WHAT IS NEEDED: What you return should match the data below exactly, line for line.

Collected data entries
/-- A write hit writes the view (R103, R104). -/
theorem cacheHit_write (hl : p.cfg.legal = true) (hlow : Coherent memSize ref lower view inv) {st : Cache × σ}
    {i addr : Nat} {buffer : List Byte} (hst : StackInv p.cfg memSize p.recencyMax view inv st)
    (hi : st.1.has p.cfg i (addr / 64)) (ho : addr % 64 + buffer.length ≤ 64) :
    Answers (cacheView p.cfg view) (StackInv p.cfg memSize p.recencyMax view inv)
      (cacheHit lower p (.write addr buffer) i st) (fun _ => True)
      (writtenView (cacheView p.cfg view st) addr buffer) := by
  obtain ⟨c, l⟩ := st
  obtain ⟨hc, hinv⟩ := hst
  simp only at hc hinv hi
  have hm : blockInMemory memSize addr := by
    have := hc.inMemory i hi.1
    rw [entryBase_eq, hi.2] at this; unfold blockInMemory; omega
  simp only [cacheHit, Request.write, Bool.false_eq_true, if_false]
  cases hw : p.cfg.writeThrough with
  | true =>
    rcases hlow.write (s := l) hinv ho with ⟨_, a, t, h1, _, h2, h3⟩ | ⟨r, _, h1, _⟩
    · simp only [if_true, askLower]
      rw [show ({ addr := addr, size := buffer.length, isRead := false, buffer := buffer } : Request) =
        Request.write addr buffer from rfl, h1]
      simp only [Reply.embed_ok, Reply.bind_ok]
      have hlv : view t = if false then view l else writtenView (view l) addr buffer := by simpa using h3
      have hc' := hc.wrote hl hi ho (fun _ => rfl) hlv (fun _ => hc.writeThroughClean hw i)
      exact respond_answers trivial ⟨hc', h2⟩ (cacheView_wrote hl hc hi ho hc' hlv)
    · rw [hlow.inMemory (q := .write addr buffer) hm ho] at h1; cases h1
  | false =>
    simp only [Bool.false_eq_true, if_false]
    have hlv : view l = if true then view l else writtenView (view l) addr buffer := by simp
    have hc' := hc.wrote hl hi ho (fun h => by rw [hw] at h; cases h) hlv (fun h => by cases h)
    exact respond_answers trivial ⟨hc', hinv⟩ (cacheView_wrote hl hc hi ho hc' hlv)

/-! ## Misses (R106 to R108) -/

/-- A write below a cache that does not hold the block: the cache's invariant stays, the view is written. -/
theorem absent_write (hl : p.cfg.legal = true) {c : Cache} {l t : σ} {addr : Nat} {buffer : List Byte}
    (hc : CacheInv p.cfg memSize p.recencyMax (view l) c) (absent : ∀ j, ¬ c.has p.cfg j (addr / 64))
    (ho : addr % 64 + buffer.length ≤ 64) (hv : view t = writtenView (view l) addr buffer) :
    CacheInv p.cfg memSize p.recencyMax (view t) c ∧
    cacheView p.cfg view (c, t) = writtenView (cacheView p.cfg view (c, l)) addr buffer := by
  have out : ∀ {j k}, (c.entry j).valid = true → k < 64 →
      view t (entryBase p.cfg j (c.entry j).tag + k) = view l (entryBase p.cfg j (c.entry j).tag + k) := by
    intro j k h2 hk
    have : entryBlock p.cfg j (c.entry j).tag ≠ addr / 64 := fun hx => absent j ⟨h2, hx⟩
    rw [hv, writtenView_outside]
    rw [entryBase_eq]; omega
  have hc' : CacheInv p.cfg memSize p.recencyMax (view t) c := by
    refine hc.update hc.listed hc.newest fun j => ⟨fun hv => ⟨hv, rfl⟩, hc.dataLength j, hc.recencyBound j,
      hc.dirtyValid j, fun hw => hc.writeThroughClean hw j, fun gv gd k hk => ?_⟩
    rw [out gv hk]; exact hc.cleanAgrees j gv gd k hk
  refine ⟨hc', funext fun pa => ?_⟩
  by_cases hx : ∃ j, c.has p.cfg j (pa / 64)
  · obtain ⟨j, hj⟩ := hx
    have : pa / 64 ≠ addr / 64 := fun hx => absent j ⟨hj.1, hj.2.trans hx⟩
    rw [cacheView_has hl hc' hj, writtenView_outside (by omega), cacheView_has hl hc hj]
  · have hx' : ∀ j, ¬ c.has p.cfg j (pa / 64) := fun j hj => hx ⟨j, hj⟩
    rw [cacheView_not_has hl hx', hv]
    unfold writtenView
    rw [cacheView_not_has hl hx']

ANSWER SPACE:
/-- A write hit writes the view (R103, R104). -/
theorem cacheHit_write (hl : p.cfg.legal = true) (hlow : Coherent memSize ref lower view inv) {st : Cache × σ}
    {i addr : Nat} {buffer : List Byte} (hst : StackInv p.cfg memSize p.recencyMax view inv st)
    (hi : st.1.has p.cfg i (addr / 64)) (ho : addr % 64 + buffer.length ≤ 64) :
    Answers (cacheView p.cfg view) (StackInv p.cfg memSize p.recencyMax view inv)
      (cacheHit lower p (.write addr buffer) i st) (fun _ => True)
      (writtenView (cacheView p.cfg view st) addr buffer) := by
  obtain ⟨c, l⟩ := st
  obtain ⟨hc, hinv⟩ := hst
  simp only at hc hinv hi
  have hm : blockInMemory memSize addr := by
    have := hc.inMemory i hi.1
    rw [entryBase_eq, hi.2] at this; unfold blockInMemory; omega
  simp only [cacheHit, Request.write, Bool.false_eq_true, if_false]
  cases hw : p.cfg.writeThrough with
  | true =>
    rcases hlow.write (s := l) hinv ho with ⟨_, a, t, h1, _, h2, h3⟩ | ⟨r, _, h1, _⟩
    · simp only [if_true, askLower]
      rw [show ({ addr := addr, size := buffer.length, isRead := false, buffer := buffer } : Request) =
        Request.write addr buffer from rfl, h1]
      simp only [Reply.embed_ok, Reply.bind_ok]
      have hlv : view t = if false then view l else writtenView (view l) addr buffer := by simpa using h3
      have hc' := hc.wrote hl hi ho (fun _ => rfl) hlv (fun _ => hc.writeThroughClean hw i)
      exact respond_answers trivial ⟨hc', h2⟩ (cacheView_wrote hl hc hi ho hc' hlv)
    · rw [hlow.inMemory (q := .write addr buffer) hm ho] at h1; cases h1
  | false =>
    simp only [Bool.false_eq_true, if_false]
    have hlv : view l = if true then view l else writtenView (view l) addr buffer := by simp
    have hc' := hc.wrote hl hi ho (fun h => by rw [hw] at h; cases h) hlv (fun h => by cases h)
    exact respond_answers trivial ⟨hc', hinv⟩ (cacheView_wrote hl hc hi ho hc' hlv)

/-! ## Misses (R106 to R108) -/

/-- A write below a cache that does not hold the block: the cache's invariant stays, the view is written. -/
theorem absent_write (hl : p.cfg.legal = true) {c : Cache} {l t : σ} {addr : Nat} {buffer : List Byte}
    (hc : CacheInv p.cfg memSize p.recencyMax (view l) c) (absent : ∀ j, ¬ c.has p.cfg j (addr / 64))
    (ho : addr % 64 + buffer.length ≤ 64) (hv : view t = writtenView (view l) addr buffer) :
    CacheInv p.cfg memSize p.recencyMax (view t) c ∧
    cacheView p.cfg view (c, t) = writtenView (cacheView p.cfg view (c, l)) addr buffer := by
  have out : ∀ {j k}, (c.entry j).valid = true → k < 64 →
      view t (entryBase p.cfg j (c.entry j).tag + k) = view l (entryBase p.cfg j (c.entry j).tag + k) := by
    intro j k h2 hk
    have : entryBlock p.cfg j (c.entry j).tag ≠ addr / 64 := fun hx => absent j ⟨h2, hx⟩
    rw [hv, writtenView_outside]
    rw [entryBase_eq]; omega
  have hc' : CacheInv p.cfg memSize p.recencyMax (view t) c := by
    refine hc.update hc.listed hc.newest fun j => ⟨fun hv => ⟨hv, rfl⟩, hc.dataLength j, hc.recencyBound j,
      hc.dirtyValid j, fun hw => hc.writeThroughClean hw j, fun gv gd k hk => ?_⟩
    rw [out gv hk]; exact hc.cleanAgrees j gv gd k hk
  refine ⟨hc', funext fun pa => ?_⟩
  by_cases hx : ∃ j, c.has p.cfg j (pa / 64)
  · obtain ⟨j, hj⟩ := hx
    have : pa / 64 ≠ addr / 64 := fun hx => absent j ⟨hj.1, hj.2.trans hx⟩
    rw [cacheView_has hl hc' hj, writtenView_outside (by omega), cacheView_has hl hc hj]
  · have hx' : ∀ j, ¬ c.has p.cfg j (pa / 64) := fun j hj => hx ⟨j, hj⟩
    rw [cacheView_not_has hl hx', hv]
    unfold writtenView
    rw [cacheView_not_has hl hx']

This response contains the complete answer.